Губы у него окончательно посерели. И теперь он уже не был хозяином стола. Да и сам стол теперь стал только частью кухонной полянки, а та только частью густо населенной вселенной, в которой было еще очень много хозяев. Даже от пылающих в отдалении плит на них внимательно смотрели несколько пар глаз: так хорошо стол брякнул, и чашки тоже неплохо подпрыгнули. И как мы теперь разговаривать будем? Потихоньку? Главное ведь сговориться. И лучше на самой тихой ноте. Нам все равно сейчас не разойтись.
– Я не сам оттуда ушел. Меня попросили к охоте койку освободить.
– Так бы сразу и говорил.
– А ты бы так сразу бы и спрашивал. Вот так именно, без рукоприжатий.
– Мне же тебя прикрывать надо. Не то пришьют как барана. А я даже без
Они встали, издали покивали официантке и пошли к воротам.
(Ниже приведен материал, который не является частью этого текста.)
/-- A value staged, after the checks that the owning chapter makes at the write itself: R50 for the
gust settings, and R330, by which the first staged write to a free partition's maps makes it
BUILDING. -/
def stageWrite (index sub v : Nat) (s : State) : Reason × State :=
  if inSet 0x2010 index ∧ s.reg (kGustEnable (index - 0x2010)) = 1 then
    (0x1201, s.setReg (kGustRefusal (index - 0x2010)) 0x1201)
  else
    let s := s.stage (dkey index sub) v
    if inSet 0x3010 index ∧ (s.part (index % 16)).state = stFree then
      (0, s.setPartState (index % 16) stBuilding)
    else (0, s)

/-- The state of a write of an 8-bit enable or request entry, made by a command of its own. -/
def State.writeU8 (s : State) (r : Requester) (index sub : Nat) (commits : Bool)
    (op : State → Reason × State) : State := (s.write r index sub 1 commits op).2

end Sys2Proof.Machine
end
– Ты мне и непонятен, и не нужен. Я и без тебя бы жил. Но есть просьба подключить тебя к кислороду. На фиг? Не знаю, не пойму. Короче, лучше сам пойми: тут республика. Тут каким бы ты хорошим русским ни был - все равно ты хуже последнего шорца. Но сами алтайцы народ в большинстве дрянь, грязь сопливая. Да и спиваются напрочь. Тут все казахи держат. На круг - из русских в начальниках только директор лесозавода. Да и то потому, что на казашке женат. Русские, конечно, недовольны. Дергаются. Но ты-то свой, понимаешь: их власть кончилась. Хватит, поутирали они нас. Потыкали в морду. Подоили. Теперь мы им кровь попьем. Если чего - Китай рядом. Рано или поздно - русским конец. До Урала гадов отгоним! Но пока силы надо копить. В кулак. Наверное, поэтому ты нужен. Мы-то здесь все давно поделены, кто за кого. А ты новенький. Ничей. Тебя и Дажнев поддерживает. А это величина. И Семенов. Тебя они как бы за своего держат. Но главный здесь, конечно, поп. Ладно, его пока рано. Короче, тебе все равно выбора нет: либо в стаю, либо в петлю. Но ты же наш по крови-то! Ты же все равно для русских "косоглазым" всегда только будешь! Значит, и этого у тебя выбора нет.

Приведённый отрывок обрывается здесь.